Whether we choose to call them Paul Krugman's "Manchurian Candidates" or accept self-described RINO (Republican in name only) Alan Simpson's (of Simpson-Bowles deficit reduction notoriety) repudiation of his party, it ultimately boils down to the same thing. If the republic is to survive, this Republican Party must be destroyed at the polls, by the people. Cut out the cancer. It's the only way it can reconstitute itself as a responsible governing political institution.

Elections are great safety valves to exercise the will of the people. Will it, as expressed in poll after poll, happen? Given the extent of ignorance and corporate PAC-induced cynicism in the electorate, probably, tragically, not. Yet predictions of generational minority extremist Republican rule over lemmings savaged by growing hunger, income inequality, and a shredded safety net, are not the likely alternative. Unless We, The People participate, sadly there will be violence.* History is quite clear on this score. Something's got to give.

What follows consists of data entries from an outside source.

/-- What decoding the section answers is the list that lies in IBUF from byte 20 on (R171, R175). -/
theorem attrsAt_of_sectionDecode {s : State} {as : List Attr}
    (h : sectionDecode (received s) (ibufHeader s) = .ok as) :
    20 + (ibufHalf s 2).toNat ≤ s.ilen.toNat ∧
      AttrsAt s 20 (20 + (ibufHalf s 2).toNat) (tableEntries 20 as) := by
  rw [sectionDecode_ok, ibufHeader_length, received_length] at h
  obtain ⟨hfits, hin⟩ := h
  have hilen := s.ilen.isLt
  exact ⟨hfits, attrsAt_of_attrsIn (fun k hk => nth_receivedSection (by omega)) (by simp; omega) (by omega) hin⟩

/-- A list that lies in IBUF from byte 20 on is what decoding the section answers (R171, R175). -/
theorem sectionDecode_of_attrsAt {s : State} {es : List AtabEntry} (hfits : 20 + (ibufHalf s 2).toNat ≤ s.ilen.toNat)
    (h : AttrsAt s 20 (20 + (ibufHalf s 2).toNat) es) :
    ∃ as, sectionDecode (received s) (ibufHeader s) = .ok as ∧ tableEntries 20 as = es := by
  obtain ⟨as, hin, hes⟩ :=
    attrsIn_of_attrsAt (cur := 0) (fun k hk => nth_receivedSection (by omega)) (by simp; omega) h
  refine ⟨as, ?_, hes⟩
  rw [sectionDecode_ok, ibufHeader_length, received_length]
  exact ⟨hfits, hin⟩

/-! ## MSG_DECODE (R175) -/

theorem exec_msgDecode_headerShort {s : State} (h : s.ilen.toNat < 20) :
    exec .msgDecode s = .next (raise .shortBuffer s) := by
  have hb : (received s).length < 20 := by simpa using h
  simp only [exec, execMsgDecode, hdrDecode_short hb, settle_error]

theorem exec_msgDecode_invalidCookie {s : State} (h : 20 ≤ s.ilen.toNat) (he : s.cfg.enforceCookie = true)
    (hc : cookieOk (ibufHeader s) = false) : exec .msgDecode s = .next (raise .invalidCookie s) := by
  simp only [exec, execMsgDecode, hdr_received h, hdrCheck_wrongCookie he hc, settle_error]

section
variable {s : State} (hlen : 20 ≤ s.ilen.toNat) (hc : s.cfg.enforceCookie = true → cookieOk (ibufHeader s) = true)
include hlen hc

theorem exec_msgDecode_sectionShort (h : s.ilen.toNat < 20 + (ibufHalf s 2).toNat ∨
    ∀ es, ¬AttrsAt s 20 (20 + (ibufHalf s 2).toNat) es) :
    exec .msgDecode s = .next (raise .shortBuffer s) := by
  have hnone : ∀ as, sectionDecode (received s) (ibufHeader s) ≠ .ok as := by
    intro as has
    obtain ⟨hfits, hat⟩ := attrsAt_of_sectionDecode has
    exact h.elim hfits.not_gt (fun hn => hn _ hat)
  simp only [exec, execMsgDecode, hdr_received hlen, hdrCheck_accepts hc, sectionDecode_error_of hnone, settle_error]

variable {es : List AtabEntry} (hfits : 20 + (ibufHalf s 2).toNat ≤ s.ilen.toNat)
  (hat : AttrsAt s 20 (20 + (ibufHalf s 2).toNat) es)
include hfits hat

theorem exec_msgDecode_capacityExceeded (hcap : s.cfg.atabEntries < es.length) :
    exec .msgDecode s = .next (raise .capacityExceeded s) := by
  obtain ⟨as, has, rfl⟩ := sectionDecode_of_attrsAt hfits hat
  rw [tableEntries_length] at hcap
  simp only [exec, execMsgDecode, hdr_received hlen, hdrCheck_accepts hc, has, tableOf_error hcap, settle_error]

theorem exec_msgDecode_completes (hcap : es.length ≤ s.cfg.atabEntries) :
    exec .msgDecode s = .next (complete false false (cookieOk (ibufHeader s))
      (setAtab es (setHdrRegs (ibufHeader s) s))) := by
  obtain ⟨as, has, rfl⟩ := sectionDecode_of_attrsAt hfits hat
  rw [tableEntries_length] at hcap
  simp only [exec, execMsgDecode, hdr_received hlen, hdrCheck_accepts hc, has, tableOf_ok hcap, settle_ok]

end

/-- Settles O24: the outcomes of MSG_DECODE, by the number of received bytes, the cookie, the list that lies in IBUF
from byte 20 on and its length. -/
theorem msgDecodeMeaning : Obligations.MsgDecodeMeaning := by
  refine ⟨decode_encode .msgDecode, fun s => ?_⟩
  simp only [regNat_ILEN, beVal_ibufBytes_two, ← cookieOk_iff, ← flagBits_cookieOk, Bool.not_eq_true]
  refine ⟨fun hlen => ⟨_, exec_msgDecode_headerShort hlen, raised_raise _ s⟩,
    fun hlen he hc => ⟨_, exec_msgDecode_invalidCookie hlen he hc, raised_raise _ s⟩,
    fun hlen hc => ⟨fun hshort => ⟨_, exec_msgDecode_sectionShort hlen hc hshort, raised_raise _ s⟩,
      fun es hfits hat => ⟨
        fun hcap => ⟨_, exec_msgDecode_capacityExceeded hlen hc hfits hat hcap, raised_raise _ s⟩,
        fun hcap => ⟨_, exec_msgDecode_completes hlen hc hfits hat hcap, hdrRegs_from hlen fun r hr => ?header,
          tableIs_of (u := setHdrRegs (ibufHeader s) s) ?count (fun _ => rfl) (fun _ => rfl) ?acount,
          completedWith_complete rfl _ _ _, sameRegsExcept_complete (fun r hr => ?regs) _ _ _, fun _ => rfl,
          rfl, rfl, rfl, rfl⟩⟩⟩⟩
  case header =>
    rw [regRead_complete (by rintro rfl; simp [headerRegs] at hr),
      regRead_setAtab (by rintro rfl; simp [headerRegs] at hr)]
  case count =>
    have := attrsAt_length hat
    have := s.ilen.isLt
    omega
  case acount => exact regRead_complete (by decide) _ _ _ _
  case regs =>
    obtain ⟨hacount, hheader⟩ := List.ne_and_not_mem_of_not_mem_cons hr
    rw [regRead_setAtab hacount, regRead_setHdrRegs hheader]

/-! ## FIND_ATTR (R177) -/

theorem exec_findAttr_attributeNotFound {t : Half} {s : State} (h : findEntry t s = none) :
    exec (.findAttr t) s = .next (raise .attributeNotFound s) := by
  simp only [exec, execFindAttr, h, settle_error]

theorem exec_findAttr_completes {t : Half} {s : State} {e : AtabEntry} (h : findEntry t s = some e) :
    exec (.findAttr t) s = .next (loadEntry e s) := by
  simp only [exec, execFindAttr, h, settle_ok]

/-- Settles O26: the two outcomes of FIND_ATTR, by the first valid entry of the type. -/
theorem findAttrMeaning : Obligations.FindAttrMeaning := by
  intro ty w himm hlow
  refine ⟨decode_of_halves himm hlow, fun s => ?_⟩
  rw [regNat_ACOUNT]
  exact ⟨fun hnone => ⟨_, exec_findAttr_attributeNotFound (findEntry_none.2 hnone), raised_raise _ s⟩,
    fun i hi htype hfirst => ⟨_, exec_findAttr_completes (findEntry_some hi htype hfirst), attrRegs_load,
      completedWith_complete rfl _ _ _, sameRegsExcept_complete (sameRegsExcept_setAttrRegs _ _ _ s) _ _ _,
      fun _ => rfl, fun _ => rfl, rfl, rfl, rfl, rfl⟩⟩

/-! ## EXTRACT_XMA (R178) -/

theorem regRead_HTYPE_eq_bindingResponse_iff {s : State} :
    regRead .HTYPE s = 0x0101#32 ↔ s.htype = typeBindingResponse := by
  have hhtype : (regRead .HTYPE s).toNat = s.htype.toNat := regNat_HTYPE s
  rw [← BitVec.toNat_inj, ← BitVec.toNat_inj, hhtype]
  rfl

theorem exec_extractXma_notApplicable {s : State} (h : s.htype ≠ typeBindingResponse) :
    exec .extractXma s = .next (complete false true false s) := by
  simp only [exec, execExtractXma, if_pos h, settle_ok]

section
variable {s : State} (htype : s.htype = typeBindingResponse)
include htype

theorem exec_extractXma_attributeNotFound (h : findEntry attrXorMappedAddress s = none) :
    exec .extractXma s = .next (raise .attributeNotFound s) := by
  simp only [exec, execExtractXma, if_neg (not_not_intro htype), h, settle_error]

variable {e : AtabEntry} (hfind : findEntry attrXorMappedAddress s = some e)
include hfind

theorem exec_extractXma_shortBuffer (h : e.dlen.toNat < 8 ∨ s.ilen.toNat < e.voff.toNat + 8) :
    exec .extractXma s = .next (raise .shortBuffer s) := by
  by_cases hdlen : e.dlen.toNat < 8
  · simp only [exec, execExtractXma, if_neg (not_not_intro htype), hfind, if_pos hdlen, settle_error]
  · simp only [exec, execExtractXma, if_neg (not_not_intro htype), hfind, if_neg hdlen,
      xmaAt_short (h.resolve_left hdlen), settle_error]

variable (hdlen : 8 ≤ e.dlen.toNat) (hfits : e.voff.toNat + 8 ≤ s.ilen.toNat)
include hdlen hfits

theorem exec_extractXma_unsupportedAddressFamily (hfam : ibuf s (e.voff.toNat + 1) ≠ familyIPv4) :
    exec .extractXma s = .next (raise .unsupportedAddressFamily s) := by
  simp only [exec, execExtractXma, if_neg (not_not_intro htype), hfind, if_neg hdlen.not_gt,
    xmaAt_family hfits hfam, settle_error]

theorem exec_extractXma_completes (hfam : ibuf s (e.voff.toNat + 1) = familyIPv4) :
    exec .extractXma s = .next (complete true false false (setXmaRegs (ibufAddress s e.voff.toNat) s)) := by
  simp only [exec, execExtractXma, if_neg (not_not_intro htype), hfind, if_neg hdlen.not_gt,
    xmaAt_ok hfits hfam, settle_ok, ibufAddress]

end

/-- Settles O27: the outcomes of EXTRACT_XMA, by HTYPE, the first valid entry of type 0x0020, its declared length, the
number of received bytes and the family byte. -/
theorem extractXmaMeaning : Obligations.ExtractXmaMeaning := by
  refine ⟨decode_encode .extractXma, fun s => ?_⟩
  simp only [ne_eq, regRead_HTYPE_eq_bindingResponse_iff, regNat_ACOUNT, regNat_ILEN]
  refine ⟨fun hother => ⟨_, exec_extractXma_notApplicable hother, completedWith_complete rfl _ _ _,
      sameRegsExcept_complete (fun _ _ => rfl) _ _ _, fun _ => rfl, fun _ => rfl, rfl, rfl, rfl, rfl⟩,
    fun htype => ⟨fun hnone => ⟨_, exec_extractXma_attributeNotFound htype (findEntry_none.2 hnone), raised_raise _ s⟩,
      fun i hi hxma hfirst => ?_⟩⟩
  have hfind : findEntry attrXorMappedAddress s = some (atabAt s i) := findEntry_some hi hxma hfirst
  refine ⟨fun hshort => ⟨_, exec_extractXma_shortBuffer htype hfind hshort, raised_raise _ s⟩,
    fun hdlen hfits hfam =>
      ⟨_, exec_extractXma_unsupportedAddressFamily htype hfind hdlen hfits hfam, raised_raise _ s⟩,
    fun hdlen hfits hfam => ⟨_, exec_extractXma_completes htype hfind hdlen hfits hfam,
      addrRegs_of (u := s) fun r hr => ?address, completedWith_complete rfl _ _ _,
      sameRegsExcept_complete (sameRegsExcept_setXmaRegs _ s) _ _ _, fun _ => rfl, fun _ => rfl, rfl, rfl, rfl, rfl⟩⟩
  case address => exact regRead_complete (by rintro rfl; simp [addressRegs] at hr) _ _ _ _

end Sys2Proof.Machine
end

section
/-! PROOFS. The table of errors (R202): no command raises a code outside its row, and each code of a row is raised in a
state that meets the invariant. -/

namespace Sys2Proof.Machine

/-! ## No other code -/

/-- A command that raised an error did so by answering the `raise` of a code of its row (R202, R203). -/
theorem mayRaise_of_raised {i : Instr} {e : ErrCode} {s t : State} (hexec : exec i s = .next t)
    (hraised : Raised e s t) : mayRaise i e = true := by
  obtain ⟨r, hr, hok, herror⟩ := exec_outcome i s
  obtain ⟨u, hu, hend⟩ := settle_next s r
  rw [hr, hu] at hexec
  cases hexec
  obtain hdone | ⟨e', hfailed, rfl⟩ := hend
  · obtain ⟨f, n, c, hstatus, -⟩ := hok _ hdone
    exact absurd hraised (completed_not_raised hstatus e)
  · rw [raised_raise_eq hraised]
    exact herror e' hfailed

/-- R202: "Code 5 is raised by no command". -/
theorem mayRaise_illegalCommand (i : Instr) : mayRaise i .illegalCommand = false := by cases i <;> rfl

/-! ## States of the invariant in which the errors occur -/

/-- The reset state with parameters given, after the host wrote `bs` to IBUF and their number to ILEN. -/
def receiving (c : Config) (bs : Bytes) : State :=
  memWrite ibufBase bs { State.reset with cfg := c, ilen := BitVec.ofNat 16 bs.length }

theorem statusCoherent_reset : StatusCoherent State.reset.status := by decide

theorem inv_receiving {c : Config} {bs : Bytes} (hc : c.Legal) (hlen : bs.length ≤ c.bufBytes) :
    (receiving c bs).Inv := by
  refine inv_memWrite ?empty fun k hk => mappedByte_buf (b := .IBUF) (hk.trans_le hlen)
  case empty =>
    exact {
      legal := hc
      memWf := memWf_reset
      mapped := by simp [State.reset]
      ilen := (Nat.mod_le _ _).trans hlen
      olen := Nat.zero_le _
      vlen := Nat.zero_le _
      acount := Nat.zero_le _
      atabSize := Nat.zero_le _
      entries := by simp [State.reset]
      status := statusCoherent_reset }

theorem configDefault_legal : Config.default.Legal := by decide

theorem inv_reset : State.reset.Inv := inv_receiving (bs := []) configDefault_legal (Nat.zero_le _)

/-- A host write to STATUS clears nothing but STICKY, of which the invariant says nothing (R23). -/
theorem statusCoherent_statusWritten {st : Status} (h : StatusCoherent st) (w : Word) :
    StatusCoherent (statusWritten w st) := by
  unfold statusWritten
  split <;> exact h

/-- What a host write stores in a register keeps the invariant: the three counts are clamped (R24, R36, R37, R64). -/
theorem inv_regWrite {s : State} (h : s.Inv) (r : RegName) (w : Word) : (regWrite r w s).Inv := by
  have hclamp (cap : Nat) : (clampTo cap w).toNat ≤ cap := by rw [clampTo_toNat]; exact Nat.min_le_right _ _
  cases r with
  | STATUS => exact { h with status := statusCoherent_statusWritten h.status w }
  | ILEN => exact { h with ilen := hclamp _ }
  | OLEN => exact { h with olen := hclamp _ }
  | VLEN => exact { h with vlen := hclamp _ }
  | CMD | AOFF | TOTLEN | ACOUNT | HTYPE | HLEN | HCOOKIE | TXID0 | TXID1 | TXID2 | ATYPE | ADLEN | APLEN | AVOFF
  | XFAM | XADDR | XPORT => exact inv_same h rfl rfl rfl rfl rfl rfl rfl rfl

*PS. — I'm not advocating violence; this is an opinion based on historical verities. In fact, every time the Republicans make absurd comparisons between the U.S. and Greece they are, in effect, predicting violence in the streets. If it happens they'll have a ready-made talking point: We've become Greece. Inevitably, it will be an excuse for further crackdowns on our constitutional rights, such as the right to vote. (Oh wait ... that crackdown is already happening!)